/-- The first check that a launch of a lost core fails: its cores are logical numbers, but one is not served (R199). -/
theorem State.launchChecks_lost (hn : d.nCores ≠ 0) (hend : d.firstCore + d.nCores ≤ s.logicalEnd)
    (hl : ∃ l ∈ launchCores d, s.physOf l = none) :
    ∃ rest, s.launchChecks h d = (false, .eRange) :: (true, .eState) :: rest := by
  have hrange : (d.nCores == 0 || decide (s.logicalEnd < d.firstCore + d.nCores)) = false := by simp [hn, hend]
  have hlost : (launchCores d).any (fun l => (s.physOf l).isNone) = true := by simpa using hl
  exact ⟨_, by rw [State.launchChecks, hrange, hlost]⟩

/-- A launch that is ready, of a kernel that stands under its number, on logical numbers. -/
structure LaunchNamed (h : CmdHdr) (d : LaunchDesc) (s : State) : Prop where
  ready : Ready h 0x0B08 false s
  reserved : d.resvBad = false
  kernel : (aget s.comp.kernels (h.part, d.kernel)).isSome = true
  cores : d.firstCore + d.nCores ≤ s.logicalEnd

theorem LaunchNamed.form (g : LaunchNamed h d s) : (if d.resvBad then some noDetail else none) = none := by
  rw [g.reserved]
  rfl

theorem LaunchNamed.own (g : LaunchNamed h d s) (ho : ∀ l ∈ launchCores d, s.logicalOwner l = h.part) :
    s.launchForeign h d = false := by
  rw [Bool.eq_false_iff, Ne, State.launchForeign_iff g.cores]
  rintro ⟨l, hl, hne⟩
  exact hne (ho l hl)

/-- A launch on a core of another owner is refused (R388). -/
theorem LaunchNamed.exec_foreign (g : LaunchNamed h d s) (hf : ∃ l ∈ launchCores d, s.logicalOwner l ≠ h.part) :
    exec (.kernelLaunch t h d) s = .next ((s.at t).answer h 0x0B08 .ePriv noDetail []) := by
  have hright : (!(s.at t).launchForeign h d) = false := by
    rw [show (s.at t).launchForeign h d = true from (State.launchForeign_iff g.cores).2 hf]
    rfl
  rw [exec_kernelLaunch]
  exact isain_noRight g.ready g.form g.kernel hright

/-- A launch on a lost core is refused (R199). -/
theorem LaunchNamed.exec_lost (g : LaunchNamed h d s) (ho : ∀ l ∈ launchCores d, s.logicalOwner l = h.part)
    (hn : 1 ≤ d.nCores) (hl : ∃ l ∈ launchCores d, s.physOf l = none) :
    exec (.kernelLaunch t h d) s = .next ((s.at t).answer h 0x0B08 .eState noDetail []) := by
  have hright : (!(s.at t).launchForeign h d) = true := by
    rw [show (s.at t).launchForeign h d = false from g.own ho]
    rfl
  obtain ⟨rest, hchecks⟩ := State.launchChecks_lost (s := s.at t) (h := h) (Nat.one_le_iff_ne_zero.1 hn) g.cores hl
  rw [exec_kernelLaunch]
  refine isain_refuse g.ready g.form g.kernel hright ?_
  rw [hchecks]
  rfl

/-- A launch that R199 allows: its cores are the partition's own, serve and stay, its arguments are whole words that
the partition may read, and it names no slot. -/
structure LaunchGood (h : CmdHdr) (d : LaunchDesc) (s : State) : Prop extends LaunchNamed h d s where
  own : ∀ l ∈ launchCores d, s.logicalOwner l = h.part ∧ (s.physOf l).isSome = true ∧ s.logicalLeaves l = false
  counted : 1 ≤ d.nCores
  space : inDevice d.argAddr d.argLen = true
  right : (s.part h.part).covers 1 d.argAddr d.argLen = true
  plain : d.slotV = false
  size : d.argLen ≤ 4096
  words : d.argLen % 4 = 0
  accepting : s.closed = false

theorem LaunchGood.checks_pass (g : LaunchGood h d s) : ∀ e ∈ s.launchChecks h d, e.1 = false := by
  have hserved : (launchCores d).any (fun l => (s.physOf l).isNone) = false := by
    simpa [Option.isSome_iff_ne_none] using fun l hl => (g.own l hl).2.1
  have hstays : (launchCores d).any (fun l => s.logicalLeaves l) = false := by
    simpa using fun l hl => (g.own l hl).2.2
  simp [State.launchChecks, hserved, hstays, Nat.one_le_iff_ne_zero.1 g.counted, g.cores, g.space, g.right, g.plain,
    g.size, g.words, g.accepting]

theorem LaunchGood.right_held (g : LaunchGood h d s) : (!(s.at t).launchForeign h d) = true := by
  rw [show (s.at t).launchForeign h d = false from g.toLaunchNamed.own fun l hl => (g.own l hl).1]
  rfl

/-- It waits on each of its cores (R199). -/
theorem LaunchGood.exec_placed (g : LaunchGood h d s) (hh : s.launchHeld d = false) :
    exec (.kernelLaunch t h d) s = .next ((s.at t).placeLaunch h d) := by
  rw [exec_kernelLaunch]
  refine isain_wait g.ready g.form g.kernel g.right_held ((Machine.checks_pass g.checks_pass).trans ?_)
  exact congrArg Reply.wait (if_neg (Bool.eq_false_iff.1 hh))

/-- One that names a core being retired is held (R432). -/
theorem LaunchGood.exec_held (g : LaunchGood h d s) (hh : s.launchHeld d = true) :
    exec (.kernelLaunch t h d) s = .next ((s.at t).updComp fun c => { c with held := c.held ++ [(h, d)] }) := by
  rw [exec_kernelLaunch]
  refine isain_wait g.ready g.form g.kernel g.right_held ((Machine.checks_pass g.checks_pass).trans ?_)
  exact congrArg Reply.wait (if_pos hh)

/-- A held launch of a core that was lost is refused once none of its cores is being retired (R15, R432). -/
theorem State.tryHeld_lost (hh : s.launchHeld d = false)
    (hk : (aget s.comp.kernels (h.part, d.kernel)).isSome = true) (hf : s.launchForeign h d = false)
    (hn : d.nCores ≠ 0) (hend : d.firstCore + d.nCores ≤ s.logicalEnd)
    (hl : ∃ l ∈ launchCores d, s.physOf l = none) : s.tryHeld (h, d) = s.refuseHeld (h, d) .eState := by
  obtain ⟨rest, hchecks⟩ := State.launchChecks_lost (h := h) hn hend hl
  unfold State.tryHeld
  rw [hh, Option.isNone_eq_false_iff.2 hk, hf, hchecks]
  rfl

end KernelCommands
end Sys2Proof.Machine

namespace Sys2Proof.Machine

/-! ### Kernels on their cores (R182, R184, R198, R200, R204, R331, R426, R468) -/

section KernelRuns

variable {s : State} {t core ctx : Nat}

section Starts

variable {l : Launch} {rest : List Launch}

/-- The first of the launches that wait on a core which is not being retired. -/
structure LaunchFirst (core : Nat) (l : Launch) (rest : List Launch) (s : State) : Prop where
  moves : s.moving = true
  stays : (s.core core).retiring = false
  waits : (s.core core).waiting = l :: rest

theorem LaunchFirst.exec (g : LaunchFirst core l rest s) :
    exec (.kernelStart t core) s = .next ((s.at t).tryLaunch core l).settle2 := by
  have hwaits : ((s.at t).core core).waiting = l :: rest := g.waits
  rw [exec_kernelStart]
  refine (happen_pos ?_).trans ?_
  · rw [State.moving_at, State.core_at, g.moves, g.stays]
    rfl
  · rw [hwaits]

theorem State.tryLaunch_stale (h : s.launchStale l = true) :
    s.tryLaunch core l = (s.dropLaunch core).tally Ctr.staleCompletion := by
  rw [State.tryLaunch, if_pos h]

theorem State.tryLaunch_barred (h : s.launchStale l = false) (hb : l.barred = true) :
    s.tryLaunch core l = (s.dropLaunch core).abortLaunch core l := by
  rw [State.tryLaunch, if_neg (Bool.eq_false_iff.1 h), if_pos hb]

/-- A launch that may start, by the context and the image there are for it. -/
theorem State.tryLaunch_current (h : s.launchStale l = false) (hb : l.barred = false) :
    ((s.core core).freeCtx = none → s.tryLaunch core l = s) ∧
    (∀ k img, (s.core core).freeCtx = some k → s.launchImage l = some (some img) →
      (s.core core).holds img = true → s.tryLaunch core l = s.startLaunch core k l (some img)) ∧
    (∀ k, (s.core core).freeCtx = some k → s.launchImage l = none →
      s.tryLaunch core l = (s.dropLaunch core).abortLaunch core l) := by
  unfold State.tryLaunch
  rw [if_neg (Bool.eq_false_iff.1 h), if_neg (Bool.eq_false_iff.1 hb)]
  refine ⟨fun hfull => ?_, fun k img hk himg hheld => ?_, fun k hk himg => ?_⟩
  · dsimp only
    rw [hfull]
  · dsimp only
    rw [hk, himg]
    exact if_pos hheld
  · dsimp only
    rw [hk, himg]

=== PROBLEM REQUIREMENTS ===
From the records above, copy only the lines starting with the line that holds "simpa using fun l hl => (g.own l hl).2.2" and going on through the line that holds "namespace Sys2Proof.Machine", exactly as written.

=== ANSWER SECTION ===
    simpa using fun l hl => (g.own l hl).2.2
  simp [State.launchChecks, hserved, hstays, Nat.one_le_iff_ne_zero.1 g.counted, g.cores, g.space, g.right, g.plain,
    g.size, g.words, g.accepting]

theorem LaunchGood.right_held (g : LaunchGood h d s) : (!(s.at t).launchForeign h d) = true := by
  rw [show (s.at t).launchForeign h d = false from g.toLaunchNamed.own fun l hl => (g.own l hl).1]
  rfl

/-- It waits on each of its cores (R199). -/
theorem LaunchGood.exec_placed (g : LaunchGood h d s) (hh : s.launchHeld d = false) :
    exec (.kernelLaunch t h d) s = .next ((s.at t).placeLaunch h d) := by
  rw [exec_kernelLaunch]
  refine isain_wait g.ready g.form g.kernel g.right_held ((Machine.checks_pass g.checks_pass).trans ?_)
  exact congrArg Reply.wait (if_neg (Bool.eq_false_iff.1 hh))

/-- One that names a core being retired is held (R432). -/
theorem LaunchGood.exec_held (g : LaunchGood h d s) (hh : s.launchHeld d = true) :
    exec (.kernelLaunch t h d) s = .next ((s.at t).updComp fun c => { c with held := c.held ++ [(h, d)] }) := by
  rw [exec_kernelLaunch]
  refine isain_wait g.ready g.form g.kernel g.right_held ((Machine.checks_pass g.checks_pass).trans ?_)
  exact congrArg Reply.wait (if_pos hh)

/-- A held launch of a core that was lost is refused once none of its cores is being retired (R15, R432). -/
theorem State.tryHeld_lost (hh : s.launchHeld d = false)
    (hk : (aget s.comp.kernels (h.part, d.kernel)).isSome = true) (hf : s.launchForeign h d = false)
    (hn : d.nCores ≠ 0) (hend : d.firstCore + d.nCores ≤ s.logicalEnd)
    (hl : ∃ l ∈ launchCores d, s.physOf l = none) : s.tryHeld (h, d) = s.refuseHeld (h, d) .eState := by
  obtain ⟨rest, hchecks⟩ := State.launchChecks_lost (h := h) hn hend hl
  unfold State.tryHeld
  rw [hh, Option.isNone_eq_false_iff.2 hk, hf, hchecks]
  rfl

end KernelCommands
end Sys2Proof.Machine

namespace Sys2Proof.Machine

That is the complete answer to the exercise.